I was nervous holding year-end performance reviews for the first time as a manager with direct reports. I had a few things working against me:
- My entire career as an individual contributor saw wholly positive reviews. I didn’t know how to receive negative reviews, let alone deliver them.
- I transitioned into management near the end of the fiscal year, meaning I didn’t have a strong grasp of each person’s body of work for the entire year.
- The team had no manager for 6 months prior so there was no one to consult about specific direct report performance.
With 17 direct reports, I had my fair share of awkwardness, lost sleep, and pain over the 2 week review period. Luckily, the experience was an excellent learning opportunity, and I have captured important notes about performance here.

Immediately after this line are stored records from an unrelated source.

/-- Taking a trap (R318, R322): the record written, s56 to s63 exchanged with the handler registers, XB saved, INH set, and the split at the
handler's address, every other split as it was; a group already in a handler, or of a context without one, halts, having written the record alone, with
a context-fault event, type 1 with its CTXBASE and TCAUSE, for the fault queue of its context (R319, R320, R406).  An event is written as a store at
the queue's next slot with TAIL moved on and the vector raised, or dropped and counted, or waits for the slot's line (R187, R406). -/
def Obligations.TrapEntryRecord : Prop :=
  (∀ (s : State) (sp : Split) (tr : Trap), s.g.live = true → s.g.split sp.slot = some sp →
    let t := s.takeTrap s.g.gid sp.slot tr
    let tvec := (s.ctx s.g.ctx).tvec
    t.g.tcause = BitVec.ofNat 64 (tr.cause.toNat + (match tr.entry with | some e => e % 32 * 256 + 0x2000 | none => 0)) ∧
    t.g.tpc = wordPc tr.pc ∧ t.g.tresume = wordPc tr.resume ∧ t.g.tmask = tr.mask ∧ t.g.taddr = tr.addr ∧ t.g.tdt = BitVec.ofNat 64 tr.dt ∧
    t.g.tother = tr.other ∧ t.g.tlanecause = tr.lanes ∧ (∀ w, tr.walk = some w → t.g.twalk = w) ∧ (tr.walk = none → t.g.twalk = if 6 ≤ tr.cause.toNat ∧ tr.cause.toNat ≤ 8 then 0 else s.g.twalk) ∧
    t.g.v = s.g.v ∧ t.g.p = s.g.p ∧ t.g.q = s.g.q ∧ t.g.acc = s.g.acc ∧ t.g.xb = s.g.xb ∧ t.g.run = false ∧
    (s.g.inh = false → tvec ≠ 0 → t.mem = s.mem ∧ t.teams = s.teams ∧
      t.g.halted = s.g.halted ∧ t.g.inh = true ∧ t.g.txb = s.g.xb ∧ (∀ n, n < 56 → t.g.rs n = s.g.rs n) ∧
      (∀ n, n < 8 → t.g.rs (56 + n) = mapGet (fun _ => 0) s.g.hs n ∧ mapGet (fun _ => 0) t.g.hs n = s.g.rs (56 + n)) ∧
      (∃ x, t.g.split sp.slot = some x ∧ x.pc = wordPc tvec ∧ x.mask = sp.mask ∧ x.park = .ready ∧ x.hold = sp.hold) ∧
      (∀ n, n ≠ sp.slot → t.g.split n = s.g.split n)) ∧
    ((s.g.inh = true ∨ tvec = 0) → t.g.halted = true ∧ t.g.s = s.g.s ∧ t.g.hs = s.g.hs ∧ t.g.splits = s.g.splits ∧
      t = ({ s with g := t.g } : State).pushEvent ⟨s.g.ctx % 64, 1, s.g.ctx, s.dt, s.g.ctxBase, t.g.tcause⟩)) ∧
  (∀ (s : State) (x : Push),
    let base := 0x060000 + 32 * x.queue
    let tail := s.winGet (base + 24)
    let waits := (∃ y ∈ s.pushes, y.queue = x.queue) ∨ (s.queueDrops x.queue = false ∧ s.lineHeld (s.queueSlot x.queue) = true)
    let t := s.pushEvent x
    (waits → t = { s with pushes := s.pushes ++ [x] }) ∧
    (¬ waits → s.queueDrops x.queue = true →
      t.winGet (base + 24) = setField tail 32 32 (field tail 32 32 + 1) ∧ t.mem = s.mem ∧ t.raised = s.raised ∧ t.pushes = s.pushes) ∧
    (¬ waits → s.queueDrops x.queue = false →
      let s1 := s.deviceStore none (s.queueSlot x.queue) (leBytes 8 (x.typ % 256 + x.ctx % 65536 * 65536) ++ leBytes 8 x.dt ++ leBytes 8 x.data0.toNat ++
        leBytes 8 x.data1.toNat)
      t.winGet (base + 24) = setField tail 0 32 (field tail 0 32 + 1) ∧ t.mem = s1.mem ∧ t.raised = s1.raised ++ [field (s.winGet base) 16 11]))

/-- The checks before an instruction's own effect (02 R31, R36, R37; 12 R316): the first that fails is taken as a trap, whatever the guard.
A bit that must be zero comes before privilege and privilege before the bounds (R31); that the bounds come before the hazard check, and the hazard
check before a data error, is the model's choice (log entry 10); a Register Data Error's trap is counted too and stands elsewhere.  An instruction keeps
the bounds where every operand is aligned and lies in the allotment, and every accumulator among the group's. -/
def Obligations.IssueChecks : Prop :=
  (∀ (i : Instr) (h : Hdr) (u : Uses) (lanes : State → W32) (on : State → Bool) (body : State → State × Fate) (s : State) (sp : Split)
      (tr : Trap), exec i s = issue i h u lanes on body s → s.g.running = some sp → s.g.role = .plain → s.g.newSplits = [] →
      s.preCheck i u sp = some tr → tr.cause ≠ 0x12 → Traps i s sp tr) ∧
  (∀ (i : Instr) (u : Uses) (s : State) (sp : Split),
    let at_ := fun (c : BitVec 8) (resume : BitVec 57) (a : W64) => some (Trap.plain c sp.pc resume sp.mask a s.dt)
    let allowed := (u.priv = true → s.privileged s.g = true) ∧ (u.handler = true → s.g.inh = true)
    (u.illegal = true → s.preCheck i u sp = at_ 0x01 (pcAdd sp.pc (instrBytes i)) (wordsAddr i)) ∧
    (u.illegal = false → ¬ allowed → s.preCheck i u sp = at_ 0x02 sp.pc (wordsAddr i)) ∧
    (∀ a, u.illegal = false → allowed → s.g.boundsBreak u = some a → s.preCheck i u sp = at_ 0x03 sp.pc a) ∧
    (s.g.boundsBreak u = none ↔
      (∀ o ∈ u.vr ++ u.vw, s.g.phys o.1 % o.2.2 = 0 ∧ s.g.phys o.1 + o.2.1 ≤ s.g.allot) ∧
      (∀ o ∈ u.accs, o.1 % o.2 = 0 ∧ o.1 + o.2 ≤ s.g.naccs)) ∧
    (u.illegal = false → allowed → s.g.boundsBreak u = none → s.g.haz = false → (∀ r ∈ s.g.covers u.vr, s.g.regPoison.contains r = false) →
      s.preCheck i u sp = none))

/-- OLOG.RETRY makes the selected faulted lanes of an entry pending again, and the issuing split waits for them too; OLOG.DROP gives such
lanes up without a value; OLOG.STAT reads which entries are faulted and how many are taken (R327).  No other lane changes. -/
def Obligations.OperandLog : Prop :=
  ∀ (h : Hdr) (d a : BitVec 6),
    let sel := fun (s : State) => s.g.rs a.toNat
    let u : Uses := { sr := [a.toNat], handler := true }
    let ls := fun (s : State) => s.g.selected (sel s)
    let picked := fun (s : State) (st : LaneState) (e : OlEntry) =>
      if e.idx = field (sel s) 0 5 then { e with lanes := e.lanes.map (fun l => if (ls s).contains l.lane = true then { l with st := st } else l) } else e
    let waited := fun (s : State) (sp : Split) (e : OlEntry) => if e.idx = field (sel s) 0 5 ∧ ls s ≠ [] then { e with again := some sp.slot } else e
    Does (.ologRetry h a) (fun s => { u with illegal := badSelector (sel s) }) (guardOn h) (fun s _ => s.g.role = .plain ∧
        ∀ r ∈ s.g.results, r.await ≠ .log true)
      (fun s sp => { s with g := { s.g with olog := (s.g.olog.map (picked s .pending)).map (waited s sp) } }) ∧
    Does (.ologDrop h a) (fun s => { u with illegal := badSelector (sel s) }) (guardOn h) (fun s _ => s.g.role = .plain ∧
        ∀ r ∈ s.g.results, r.await ≠ .log true)
      (fun s _ => ({ s with g := { s.g with olog := s.g.olog.map (picked s (.done none)) } } : State).freeDone s.g.gid) ∧
    UniSets (.ologStat h d) h { sw := [d.toNat], logged := true } d (fun s _ =>
      BitVec.ofNat 64 ((maskOf ((s.g.olog.filter OlEntry.faulty).map (fun e => e.idx))).toNat + s.g.olog.length * 2 ^ 32))

/-- CTX.FL owes the writing of its lines and CTX.LD fills the lines named that are absent (R337); PREEMPT answers an op above 5 with 3, a
context that does not exist with 2 and its own context with 1, takes a context off the package with op 0 or 2, resumes one with op 1, counts its
teams with op 5, and swaps another partition with op 3 or 4 (R338); what a resumption does to halted groups, and what a context that is ended and
queues more grids comes to, are log entries 96 and 51.  LKMAT sets the matrix of a context
that holds and waits for no lock, its operand bits checked first (10 R285; log entry 115). -/
def Obligations.ContextInstructions : Prop :=
  ∀ (h : Hdr) (d a b : BitVec 6),
    let flush := fun (i : Instr) (what : Nat) =>
      Does i (fun _ => { late := true }) (guardOn h) (fun _ _ => True) (fun s sp => s.owes sp [] [] 0 (.flush what))
    let up : Uses := { sr := [a.toNat, b.toNat], sw := [d.toNat], priv := true, late := true, logged := true, cmp := true }
    let op := fun (s : State) => field (s.g.rs b.toNat) 0 3
    let high := fun (s : State) => field (s.g.rs b.toNat) 3 61
    let ctx := fun (s : State) => field (s.g.rs a.toNat) 0 16
    let status := fun (v : W64) (s : State) (sp : Split) => s.owes sp [] [(d.toNat, v)] 0 .nothing
    flush (.ctxFlV h) 0 ∧ flush (.ctxFlA h) 1 ∧ flush (.ctxFlAll h) 2 ∧
    Does (.ctxLdV h a b) (fun _ => { sr := [a.toNat, b.toNat] }) (guardOn h) (fun _ _ => True) (fun s _ =>
      s.fillLines s.g.gid ((upFrom (field (s.g.rs a.toNat) 0 8) (field (s.g.rs b.toNat) 0 9)).filter (fun l =>
        decide (l < s.g.allot) && s.g.absent.contains l))) ∧
    Does (.ctxLdA h a) (fun _ => { sr := [a.toNat] }) (guardOn h) (fun _ _ => True) (fun s _ =>
      s.fillLines s.g.gid (((upFrom 0 8).filter (fun n => (s.g.rs a.toNat).getLsbD n && decide (n < s.g.naccs))).flatMap (fun n =>
        (upFrom (1024 + 64 * n) 64).filter (fun l => s.g.absent.contains l)))) ∧
    Does (.preempt h d a b) (fun _ => up) (guardOn h) (fun s _ => 6 ≤ op s ∨ high s ≠ 0) (status 3) ∧
    Does (.preempt h d a b) (fun _ => up) (guardOn h) (fun s _ => high s = 0 ∧ (op s = 0 ∨ op s = 2) ∧ ctx s = s.g.ctx) (status 1) ∧
    Does (.preempt h d a b) (fun _ => up) (guardOn h)
      (fun s _ => high s = 0 ∧ (op s = 1 ∨ ((op s = 0 ∨ op s = 2) ∧ ctx s ≠ s.g.ctx)) ∧ s.hasCtx (ctx s) = false) (status 2) ∧
    Does (.preempt h d a b) (fun _ => up) (guardOn h) (fun s _ => high s = 0 ∧ op s = 1 ∧ s.hasCtx (ctx s) = true)
      (fun s sp => status 0 (s.restart (ctx s)) sp) ∧
    Does (.preempt h d a b) (fun _ => up) (guardOn h) (fun s _ => high s = 0 ∧ op s = 0 ∧ ctx s ≠ s.g.ctx ∧ s.hasCtx (ctx s) = true)
      (fun s sp => (s.owes sp [] [(d.toNat, 0)] 0 (.preempt (ctx s))).preemptCtx (ctx s) (s.partDies s.g)) ∧
    Does (.preempt h d a b) (fun _ => up) (guardOn h) (fun s _ => high s = 0 ∧ op s = 2 ∧ ctx s ≠ s.g.ctx ∧ s.hasCtx (ctx s) = true)
      (fun s sp => (s.owes sp [] [(d.toNat, 0)] 0 (.ended (ctx s))).preemptCtx (ctx s) (s.partDies s.g)) ∧
    Does (.preempt h d a b) (fun _ => up) (guardOn h) (fun s _ => high s = 0 ∧ op s = 5 ∧ s.hasCtx (ctx s) = true)
      (fun s sp => status (s.ctxTeams (ctx s)) s sp) ∧
    (let die := fun (s : State) => field (s.g.rs a.toNat) 0 2
     let refused := fun (s : State) => (s.partDies s.g).contains (die s) = true ∨ s.swap.isSome = true ∨
       s.swapped.contains (die s) = decide (op s = 3)
     Does (.preempt h d a b) (fun _ => up) (guardOn h) (fun s _ => high s = 0 ∧ (op s = 3 ∨ op s = 4) ∧ s.partitionAt (die s) = false) (status 2) ∧
     Does (.preempt h d a b) (fun _ => up) (guardOn h)
       (fun s _ => high s = 0 ∧ (op s = 3 ∨ op s = 4) ∧ s.partitionAt (die s) = true ∧ refused s) (status 1) ∧
     Does (.preempt h d a b) (fun _ => up) (guardOn h)
       (fun s _ => high s = 0 ∧ (op s = 3 ∨ op s = 4) ∧ s.partitionAt (die s) = true ∧ ¬ refused s)
       (fun s sp => (s.owes sp [] [(d.toNat, 0)] 0 .other).beginSwap (die s) (decide (op s = 3)) s.g.gid s.g.seq)) ∧
    (let busy := fun (s : State) (c : Nat) =>
      s.locks.any (fun r => decide (r.ctx = c)) || s.groups.any (fun g => g.live && decide (g.ctx = c) && g.lreq.isSome)
     let m := fun (s : State) => s.g.rs a.toNat
     let c := fun (s : State) => (s.g.rs b.toNat).toNat
     Does (.lkmat h d a b) (fun _ => up) (guardOn h) (fun s _ => 2 ^ 36 ≤ (m s).toNat ∨ 2 ^ 16 ≤ c s) (status 2) ∧
     Does (.lkmat h d a b) (fun _ => up) (guardOn h)
       (fun s _ => (m s).toNat < 2 ^ 36 ∧ c s < 2 ^ 16 ∧ s.hasCtx (c s) = true ∧ busy s (c s) = true) (status 1) ∧
     Does (.lkmat h d a b) (fun _ => up) (guardOn h)
       (fun s _ => (m s).toNat < 2 ^ 36 ∧ c s < 2 ^ 16 ∧ s.hasCtx (c s) = true ∧ busy s (c s) = false)
       (fun s sp => status 0 (s.modCtx (c s) (fun x => { x with mat := (m s).extractLsb' 0 36 })) sp))

/-! ## Stash, cache and TLB maintenance (07 R189, R191, R198) -/

/-- A prefetch whose walks wait for no line writes no register, takes no entry of the operand log and raises nothing (R179): its lanes are prefetched one
after the other, faults dropped; a run that follows a log prefetches nothing.  STASH.MAP of aligned operands owes its status, the mapping made (an offset
beyond the stash and the order of the statuses: log entries 21 and 85); STASH.WB owes the write-back of its range, CINV, where the walks of its range wait
for no line, what it does to the lines the range translates to (pages without R: log entry 86), done at RESULT_RETURN; TLBI drops what its kind names,
marks apertures stale (log entry 79) and waits for the shoot-down (parked waits: log entry 87). -/
def Obligations.PrefetchAndMaintenance : Prop :=
  (∀ (h : Hdr) (ta : BitVec 4) (o : BitVec 6) (ht : BitVec 2),
    let pref := fun (i : Instr) (l1 : Bool) =>
      Does i (fun _ => { vr := [v1 o], late := true }) (someLane h)
        (fun s _ =>
          let s1 := s.open_.finishAperture s.g.gid ta.toNat
          s.g.role.follows = true ∨ ((s1.g.rta ta.toNat).unsettled = false ∧ ∀ l ∈ lanesOf (activeMask h s),
            s1.lookHeld s1.g (s1.prefEntry s1.g ta.toNat) (laneAt 0 (s1.g.viaTa ta.toNat ((s1.g.op o l).toNat : Int)).1
              (s1.g.viaTa ta.toNat ((s1.g.op o l).toNat : Int)).2) = false))
        (fun s _ =>
        let s1 := s.finishAperture s.g.gid ta.toNat
        if s.g.role.follows = true then s
        else (lanesOf (activeMask h s)).foldl
          (fun x l => x.prefetch x.g l1 ta.toNat ht (s1.g.viaTa ta.toNat ((s1.g.op o l).toNat : Int))) s1)
    pref (.prefL1 h ta o ht) true ∧ pref (.prefL2 h ta o ht) false) ∧
  (∀ (h : Hdr) (d a b : BitVec 6),
    let va := fun (s : State) => s.g.rs a.toNat
    let len := fun (s : State) => s.g.rs b.toNat
    let aligned := fun (s : State) => (va s).toNat % 128 = 0 ∧ (va s).toNat < 2 ^ 57
    let lines := fun (s : State) =>
      let stop := min (2 ^ 57) ((va s).toNat + (len s).toNat)
      State.rangeLines (s.req s.g) ((stop - (va s).toNat) / 4096 + 2) s (va s).toNat stop
    let cinv := fun (i : Instr) (op : Nat) =>
      Does i (fun _ => { sr := [a.toNat, b.toNat], late := true }) (guardOn h)
        (fun s _ => s.g.role.follows = false ∧ (lines s.open_).1.isSome = true)
        (fun s sp => (lines s).2.owes sp [] [] 0 (.lines op ((lines s).1.getD [])))
    let tlbi := fun (i : Instr) (rs : List Nat) (eff : State → State) =>
      Does i (fun _ => { sr := rs, priv := true, late := true }) (guardOn h) (fun s _ => s.g.role.follows = false)
        (fun s sp => (eff s).owes sp [] [] 0 .tlb)
    Does (.stashMap h d a b) (fun _ => { sr := [a.toNat, b.toNat], sw := [d.toNat], late := true, logged := true, cmp := true }) (guardOn h)
      (fun s _ => aligned s ∧ field (len s) 32 32 % 128 = 0 ∧ field (len s) 0 32 % 128 = 0)
      (fun s sp =>
        let r := s.mapStash s.g.tid (va s).toNat (field (len s) 32 32) (field (len s) 0 32)
        r.2.owes sp [] [(d.toNat, BitVec.ofNat 64 r.1)] 0 .nothing) ∧
    Does (.stashWb h a b) (fun _ => { sr := [a.toNat, b.toNat], late := true }) (guardOn h)
      (fun s _ => aligned s ∧ (len s).toNat % 128 = 0 ∧ s.g.role.follows = false)
      (fun s sp => s.owes sp [] [] 0 (.stashWb (va s).toNat ((va s).toNat + (len s).toNat))) ∧
    cinv (.cinvL1 h a b) 0 ∧
    cinv (.cinvWb h a b) 1 ∧
    cinv (.cinvWbi h a b) 2 ∧
    tlbi (.tlbiAll h) [] (fun s =>
      s.shootDown (fun _ => true) (fun _ => true) (fun _ => true) (fun _ x => x.global || x.local_)
        (fun _ _ => true)) ∧
    tlbi (.tlbiGlobal h) [] (fun s => s.shootDown (fun e => e.glob) (fun _ => true) (fun _ => true) (fun _ x => x.global)
      (fun _ l => l.glob)) ∧
    tlbi (.tlbiCtx h b) [b.toNat] (fun s =>
      let c := field (len s) 0 16
      s.shootDown (fun e => !e.glob && decide (e.ctx = c)) (fun w => decide (w.ctx = c)) (fun x => decide (x = c)) (fun _ x => x.local_)
        (fun k l => decide (k = c) && !l.glob)) ∧
    tlbi (.tlbiRange h a b) [a.toNat, b.toNat] (fun s =>
      let lo := (va s).toNat
      let hi := lo + (len s).toNat
      let c := s.g.ctx
      s.shootDown (fun e => (e.glob || decide (e.ctx = c)) && decide (e.va < hi) && decide (lo < e.va + e.size))
        (fun w => decide (w.ctx = c) &&
          decide (w.prefix_ * 2 ^ (12 + 9 * (5 - w.level)) < hi) && decide (lo < (w.prefix_ + 1) * 2 ^ (12 + 9 * (5 - w.level))))
        (fun _ => true) (fun k x => (decide (k = c) || x.global) && decide (x.lo < hi) && decide (lo < x.hi) && decide (lo < hi))
        (fun k l => (decide (k = c) || l.glob) && decide (lo < hi) && decide (128 * l.va / l.size * l.size < hi) &&
          decide (lo < 128 * l.va / l.size * l.size + l.size))))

Discuss Performance Routinely
The single biggest takeaway from my experience was to make performance a recurring topic of conversation.
For me, having 17 performance conversations is time consuming, so I now talk explicitly about performance during my monthly one-on-ones. I usually do some leg work before meeting to refamiliarize myself with the direct report’s work and to reflect on opportunities that align with any areas for improvement.
By having performance conversations frequently you accomplish a few things:
- You identify concerns early in the year and allow time for correction by you or by the direct report.
- If no concerns exist, you have a natural forum to thank and congratulate your team for good performance.
- You destigmatize the year-end performance review and make it far less stressful for everyone.
As an engineer I had always embraced fast feedback cycles but I never thought to apply them to managerial topics. Explicitly talking about performance is a natural extension of the feature branch testing, frequent production releases, and impromptu demos that we preach as a development team.
No one told me to have frequent performance conversations with direct reports when I became a manager. There was no document detailing things like this when I got the promotion. Instead, if was a messy trial-by-fire that resulted in disappointed employees and hurt feelings. However, embracing the lesson learned has made my team much stronger.
The Bell Curve does not Imply 50% are Poor Performers
One assumption that I made when starting my first round of performance reviews was that the bell curve describing my individual direct report’s performance implied that 50% of my employees were “poor performers”.
Common sense and experience told me that this couldn’t be the case: my team was filled with motivated, intelligent engineers who enjoyed their jobs. But, ultimately, merit increases were to be allotted following overall performance, with higher performers earning more than lesser performers.
It was a fallacy on my part to think that “below average” meant “poor performer”. The definition of “average” is arbitrary and based on everyone else’s work, and does not accurately reflect the contributions that the individual team member makes.
While there certainly are direct reports who need to improve their performance, I can confidently say that 95% of the team are solid performers even if they would technically classify as 20th percentile.